It has been found that the mechanical properties of the alloys can also be modified by adjusting the processing methods. Choi et al. [16] obtained a fully recrystallized microstructure with a yield strength of 550 MPa and a ductility of 50% by annealing at 600 °C for 1 h after cold rolling a 90% Fe₅₀(CoCrMnNi)₅₀ alloy. Ji et al. [17] similarly obtained a fully recrystallized microstructure by annealing at 900 °C for 2 h after cold rolling 90% FeMnCoCrNi HEAs. The yield strength and ductility were 644 MPa and 44.1%, respectively. These methods resulted in a fully recrystallized microstructure of the alloy; although the ductility was improved, the strength was not increased. Some research has shown that partial recrystallization annealing after cold rolling was designed to produce heterogeneous grain structure (HGS). This heterogeneous microstructure with different grain sizes can bring good strength–ductility synergy to high-entropy alloys. For example, Miao et al. [18] obtained a yield strength of 848.4 MPa and a ductility of 19.8% by applying a heterogeneous deformation-induced (HDI) plasticity strategy, with (CoCrFeNi)₉₄Ti₂Al₄ HEAs annealed at 800 °C for 1 h after 80% deep cold rolling. Compared with the usual grain microstructure, HGS can significantly increase the yield strength while amplifying the heterogeneous microstructure to induce strain-hardening and improve the ductility [19,20,21].

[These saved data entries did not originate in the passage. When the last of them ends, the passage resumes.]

-- ==== Sys2Proof/Laws/KeepTranslate.lean ====
section
/-! SUPPORT. The operations of Machine/Translate.lean keep memory in its canonical form. -/

namespace Sys2Proof.Machine

theorem State.refill_keeps {s : State} {w : Who} {va : W64} (h_s : Memory.wf s.mem = true) :
    Memory.wf (State.refill s w va).mem = true := by
  unfold State.refill
  repeat' first
      | with_reducible assumption
      | dsimp only
      | intro _
      | split

theorem State.askWalk_keeps {s : State} {w : Who} {va : W64} {acc : Nat} {f : GenFault} (h_s : Memory.wf s.mem = true) :
    Memory.wf (State.askWalk s w va acc f).mem = true := by
  unfold State.askWalk
  repeat' first
      | with_reducible assumption
      | dsimp only
      | intro _
      | split

theorem State.cacheLeaf_keeps {s : State} {field gid : Nat} {l : Leaf} (h_s : Memory.wf s.mem = true) :
    Memory.wf (State.cacheLeaf s field gid l).mem = true := by
  unfold State.cacheLeaf
  repeat' first
      | with_reducible assumption
      | dsimp only
      | with_reducible refine State.setField_keeps ?_

theorem State.hwWriteAs_keeps {s : State} {wf asid : Nat} {va : W64} {v : W64} {rel : Option Rel} (h_s : Memory.wf s.mem = true) :
    Memory.wf (State.hwWriteAs s wf asid va v rel).mem = true := by
  unfold State.hwWriteAs
  repeat' first
      | with_reducible assumption
      | dsimp only
      | with_reducible refine State.writeAs_keeps ?_
      | intro _
      | split

theorem State.hwWrite_keeps {s : State} {wf asid : Nat} {va : W64} {v : W64} (h_s : Memory.wf s.mem = true) :
    Memory.wf (State.hwWrite s wf asid va v).mem = true := by
  unfold State.hwWrite
  repeat' first
      | with_reducible assumption
      | dsimp only
      | with_reducible refine State.hwWriteAs_keeps ?_

end Sys2Proof.Machine
end

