-- ==== Sys2Proof/Laws/KeepAlu.lean ====
section
/-! SUPPORT. The operations of Machine/Alu.lean keep memory in its canonical form. -/

namespace Sys2Proof.Machine

theorem execAdd_keeps {d a b : Reg} {wa wb : Bool} {s : State} (h_s : Memory.wf s.mem = true) :
    KeepsR (execAdd d a b wa wb s) := by
  unfold execAdd
  repeat' first
      | with_reducible assumption
      | with_reducible refine keepsR_next ?_
      | dsimp only
      | with_reducible refine State.op2_keeps ?_

theorem execSub_keeps {d a b : Reg} {wa wb : Bool} {s : State} (h_s : Memory.wf s.mem = true) :
    KeepsR (execSub d a b wa wb s) := by
  unfold execSub
  repeat' first
      | with_reducible assumption
      | with_reducible refine keepsR_next ?_
      | dsimp only
      | with_reducible refine State.op2_keeps ?_

theorem execAnd_keeps {d a b : Reg} {wa wb : Bool} {s : State} (h_s : Memory.wf s.mem = true) :
    KeepsR (execAnd d a b wa wb s) := by
  unfold execAnd
  repeat' first
      | with_reducible assumption
      | with_reducible refine keepsR_next ?_
      | dsimp only
      | with_reducible refine State.op2_keeps ?_

theorem execOr_keeps {d a b : Reg} {wa wb : Bool} {s : State} (h_s : Memory.wf s.mem = true) :
    KeepsR (execOr d a b wa wb s) := by
  unfold execOr
  repeat' first
      | with_reducible assumption
      | with_reducible refine keepsR_next ?_
      | dsimp only
      | with_reducible refine State.op2_keeps ?_

theorem execXor_keeps {d a b : Reg} {wa wb : Bool} {s : State} (h_s : Memory.wf s.mem = true) :
    KeepsR (execXor d a b wa wb s) := by
  unfold execXor
  repeat' first
      | with_reducible assumption
      | with_reducible refine keepsR_next ?_
      | dsimp only
      | with_reducible refine State.op2_keeps ?_

theorem execShl_keeps {d a b : Reg} {wa wb : Bool} {s : State} (h_s : Memory.wf s.mem = true) :
    KeepsR (execShl d a b wa wb s) := by
  unfold execShl
  repeat' first
      | with_reducible assumption
      | with_reducible refine keepsR_next ?_
      | dsimp only
      | with_reducible refine State.op2_keeps ?_

theorem execShr_keeps {d a b : Reg} {wa wb : Bool} {s : State} (h_s : Memory.wf s.mem = true) :
    KeepsR (execShr d a b wa wb s) := by
  unfold execShr
  repeat' first
      | with_reducible assumption
      | with_reducible refine keepsR_next ?_
      | dsimp only
      | with_reducible refine State.op2_keeps ?_

theorem execSra_keeps {d a b : Reg} {wa wb : Bool} {s : State} (h_s : Memory.wf s.mem = true) :
    KeepsR (execSra d a b wa wb s) := by
  unfold execSra
  repeat' first
      | with_reducible assumption
      | with_reducible refine keepsR_next ?_
      | dsimp only
      | with_reducible refine State.op2_keeps ?_

theorem execRot_keeps {d a b : Reg} {wa wb : Bool} {s : State} (h_s : Memory.wf s.mem = true) :
    KeepsR (execRot d a b wa wb s) := by
  unfold execRot
  repeat' first
      | with_reducible assumption
      | with_reducible refine keepsR_next ?_
      | dsimp only
      | with_reducible refine State.op2_keeps ?_

theorem execSlt_keeps {d a b : Reg} {wa wb : Bool} {s : State} (h_s : Memory.wf s.mem = true) :
    KeepsR (execSlt d a b wa wb s) := by
  unfold execSlt
  repeat' first
      | with_reducible assumption
      | with_reducible refine keepsR_next ?_
      | dsimp only
      | with_reducible refine State.op2_keeps ?_

theorem execSltn_keeps {d a b : Reg} {wa wb : Bool} {s : State} (h_s : Memory.wf s.mem = true) :
    KeepsR (execSltn d a b wa wb s) := by
  unfold execSltn
  repeat' first
      | with_reducible assumption
      | with_reducible refine keepsR_next ?_
      | dsimp only
      | with_reducible refine State.op2_keeps ?_

theorem execMin_keeps {d a b : Reg} {wa wb : Bool} {s : State} (h_s : Memory.wf s.mem = true) :
    KeepsR (execMin d a b wa wb s) := by
  unfold execMin
  repeat' first
      | with_reducible assumption
      | with_reducible refine keepsR_next ?_
      | dsimp only
      | with_reducible refine State.op2_keeps ?_

theorem execMinn_keeps {d a b : Reg} {wa wb : Bool} {s : State} (h_s : Memory.wf s.mem = true) :
    KeepsR (execMinn d a b wa wb s) := by
  unfold execMinn
  repeat' first
      | with_reducible assumption
      | with_reducible refine keepsR_next ?_
      | dsimp only
      | with_reducible refine State.op2_keeps ?_

theorem execMax_keeps {d a b : Reg} {wa wb : Bool} {s : State} (h_s : Memory.wf s.mem = true) :
    KeepsR (execMax d a b wa wb s) := by
  unfold execMax
  repeat' first
      | with_reducible assumption
      | with_reducible refine keepsR_next ?_
      | dsimp only
      | with_reducible refine State.op2_keeps ?_

theorem execMaxn_keeps {d a b : Reg} {wa wb : Bool} {s : State} (h_s : Memory.wf s.mem = true) :
    KeepsR (execMaxn d a b wa wb s) := by
  unfold execMaxn
  repeat' first
      | with_reducible assumption
      | with_reducible refine keepsR_next ?_
      | dsimp only
      | with_reducible refine State.op2_keeps ?_

theorem execBext_keeps {d a b : Reg} {wa wb : Bool} {s : State} (h_s : Memory.wf s.mem = true) :
    KeepsR (execBext d a b wa wb s) := by
  unfold execBext
  repeat' first
      | with_reducible assumption
      | with_reducible refine keepsR_next ?_
      | dsimp only
      | with_reducible refine State.op2_keeps ?_

theorem execMul_keeps {d a b : Reg} {wa wb : Bool} {s : State} (h_s : Memory.wf s.mem = true) :
    KeepsR (execMul d a b wa wb s) := by
  unfold execMul
  repeat' first
      | with_reducible assumption
      | with_reducible refine keepsR_next ?_
      | dsimp only
      | with_reducible refine State.op2_keeps ?_

theorem execMulh_keeps {d a b : Reg} {wa wb : Bool} {s : State} (h_s : Memory.wf s.mem = true) :
    KeepsR (execMulh d a b wa wb s) := by
  unfold execMulh
  repeat' first
      | with_reducible assumption
      | with_reducible refine keepsR_next ?_
      | dsimp only
      | with_reducible refine State.op2_keeps ?_

theorem execMulhn_keeps {d a b : Reg} {wa wb : Bool} {s : State} (h_s : Memory.wf s.mem = true) :
    KeepsR (execMulhn d a b wa wb s) := by
  unfold execMulhn
  repeat' first
      | with_reducible assumption
      | with_reducible refine keepsR_next ?_
      | dsimp only
      | with_reducible refine State.op2_keeps ?_

theorem execDiv_keeps {d a b : Reg} {wa wb : Bool} {s : State} (h_s : Memory.wf s.mem = true) :
    KeepsR (execDiv d a b wa wb s) := by
  unfold execDiv
  repeat' first
      | with_reducible assumption
      | with_reducible refine keepsR_next ?_
      | dsimp only
      | with_reducible refine State.op2_keeps ?_

theorem execDivn_keeps {d a b : Reg} {wa wb : Bool} {s : State} (h_s : Memory.wf s.mem = true) :
    KeepsR (execDivn d a b wa wb s) := by
  unfold execDivn
  repeat' first
      | with_reducible assumption
      | with_reducible refine keepsR_next ?_
      | dsimp only
      | with_reducible refine State.op2_keeps ?_

theorem execMod_keeps {d a b : Reg} {wa wb : Bool} {s : State} (h_s : Memory.wf s.mem = true) :
    KeepsR (execMod d a b wa wb s) := by
  unfold execMod
  repeat' first
      | with_reducible assumption
      | with_reducible refine keepsR_next ?_
      | dsimp only
      | with_reducible refine State.op2_keeps ?_

theorem execModn_keeps {d a b : Reg} {wa wb : Bool} {s : State} (h_s : Memory.wf s.mem = true) :
    KeepsR (execModn d a b wa wb s) := by
  unfold execModn
  repeat' first
      | with_reducible assumption
      | with_reducible refine keepsR_next ?_
      | dsimp only
      | with_reducible refine State.op2_keeps ?_

theorem execAddi_keeps {d a : Reg} {wa : Bool} {imm : BitVec 15} {s : State} (h_s : Memory.wf s.mem = true) :
    KeepsR (execAddi d a wa imm s) := by
  unfold execAddi
  repeat' first
      | with_reducible assumption
      | with_reducible refine keepsR_next ?_
      | dsimp only
      | with_reducible refine State.op1_keeps ?_

theorem execAndi_keeps {d a : Reg} {wa : Bool} {imm : BitVec 15} {s : State} (h_s : Memory.wf s.mem = true) :
    KeepsR (execAndi d a wa imm s) := by
  unfold execAndi
  repeat' first
      | with_reducible assumption
      | with_reducible refine keepsR_next ?_
      | dsimp only
      | with_reducible refine State.op1_keeps ?_

theorem execOri_keeps {d a : Reg} {wa : Bool} {imm : BitVec 15} {s : State} (h_s : Memory.wf s.mem = true) :
    KeepsR (execOri d a wa imm s) := by
  unfold execOri
  repeat' first
      | with_reducible assumption
      | with_reducible refine keepsR_next ?_
      | dsimp only
      | with_reducible refine State.op1_keeps ?_

theorem execXori_keeps {d a : Reg} {wa : Bool} {imm : BitVec 15} {s : State} (h_s : Memory.wf s.mem = true) :
    KeepsR (execXori d a wa imm s) := by
  unfold execXori
  repeat' first
      | with_reducible assumption
      | with_reducible refine keepsR_next ?_
      | dsimp only
      | with_reducible refine State.op1_keeps ?_

theorem execSlti_keeps {d a : Reg} {wa : Bool} {imm : BitVec 15} {s : State} (h_s : Memory.wf s.mem = true) :
    KeepsR (execSlti d a wa imm s) := by
  unfold execSlti
  repeat' first
      | with_reducible assumption
      | with_reducible refine keepsR_next ?_
      | dsimp only
      | with_reducible refine State.op1_keeps ?_

theorem execShli_keeps {d a : Reg} {wa : Bool} {imm : BitVec 6} {s : State} (h_s : Memory.wf s.mem = true) :
    KeepsR (execShli d a wa imm s) := by
  unfold execShli
  repeat' first
      | with_reducible assumption
      | with_reducible refine keepsR_next ?_
      | dsimp only
      | with_reducible refine State.op1_keeps ?_

theorem execShri_keeps {d a : Reg} {wa : Bool} {imm : BitVec 6} {s : State} (h_s : Memory.wf s.mem = true) :
    KeepsR (execShri d a wa imm s) := by
  unfold execShri
  repeat' first
      | with_reducible assumption
      | with_reducible refine keepsR_next ?_
      | dsimp only
      | with_reducible refine State.op1_keeps ?_

theorem execSrai_keeps {d a : Reg} {wa : Bool} {imm : BitVec 6} {s : State} (h_s : Memory.wf s.mem = true) :
    KeepsR (execSrai d a wa imm s) := by
  unfold execSrai
  repeat' first
      | with_reducible assumption
      | with_reducible refine keepsR_next ?_
      | dsimp only
      | with_reducible refine State.op1_keeps ?_

theorem execLhi_keeps {d a : Reg} {wa : Bool} {imm : BitVec 15} {s : State} (h_s : Memory.wf s.mem = true) :
    KeepsR (execLhi d a wa imm s) := by
  unfold execLhi
  repeat' first
      | with_reducible assumption
      | with_reducible refine keepsR_next ?_
      | dsimp only
      | with_reducible refine State.op1_keeps ?_

theorem execClz_keeps {d a : Reg} {wa : Bool} {s : State} (h_s : Memory.wf s.mem = true) :
    KeepsR (execClz d a wa s) := by
  unfold execClz
  repeat' first
      | with_reducible assumption
      | with_reducible refine keepsR_next ?_
      | dsimp only
      | with_reducible refine State.op1_keeps ?_

theorem execCtz_keeps {d a : Reg} {wa : Bool} {s : State} (h_s : Memory.wf s.mem = true) :
    KeepsR (execCtz d a wa s) := by
  unfold execCtz
  repeat' first
      | with_reducible assumption
      | with_reducible refine keepsR_next ?_
      | dsimp only
      | with_reducible refine State.op1_keeps ?_

theorem execPopc_keeps {d a : Reg} {wa : Bool} {s : State} (h_s : Memory.wf s.mem = true) :
    KeepsR (execPopc d a wa s) := by
  unfold execPopc
  repeat' first
      | with_reducible assumption
      | with_reducible refine keepsR_next ?_
      | dsimp only
      | with_reducible refine State.op1_keeps ?_

theorem execBins_keeps {d a b : Reg} {wa wb : Bool} {s : State} (h_s : Memory.wf s.mem = true) :
    KeepsR (execBins d a b wa wb s) := by
  unfold execBins
  repeat' first
      | with_reducible assumption
      | with_reducible refine keepsR_next ?_
      | dsimp only
      | with_reducible refine State.result_keeps ?_
      | with_reducible refine State.block_keeps ?_
      | with_reducible refine State.trap_keeps ?_
      | intro _
      | split

theorem execPcrel_keeps {d : Reg} {imm : BitVec 15} {s : State} (h_s : Memory.wf s.mem = true) :
    KeepsR (execPcrel d imm s) := by
  unfold execPcrel
  repeat' first
      | with_reducible assumption
      | with_reducible refine keepsR_next ?_
      | dsimp only
      | with_reducible refine State.result_keeps ?_
      | with_reducible refine State.issue_keeps ?_ ?_
      | intro _

end Sys2Proof.Machine
end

In recent years, the concept of high-entropy alloys has been extended to include non-equimolar multicomponent metastable alloys, where deformation mechanisms such as deformation twins and martensitic phase transformation are activated by modulating the phase stability of the alloys, resulting in excellent ductility. However, most of the metastable alloys have high ductility but still low strength. For example, Li et al. [22] prepared a transformation-induced plasticity (TRIP) type Fe_80−xMn_xCo₁₀Cr₁₀ metastable HEAs with a dual phase microstructure (FCC+HCP). The fully recrystallized microstructure was obtained via cold rolling and annealing, and a yield strength of 330 MPa and a ductility of 70% were obtained. Similarly, Jain et al. [23] prepared fully recrystallized microstructure-metastable Fe_49.8Mn₃₀Co₁₀Cr₁₀Si_0.2 HEAs, which obtained a yield strength of 304 MPa while maintaining a ductility of 87%. Therefore, how to further improve the strength while maintaining the excellent ductility of metastable HEAs has become a hot research topic.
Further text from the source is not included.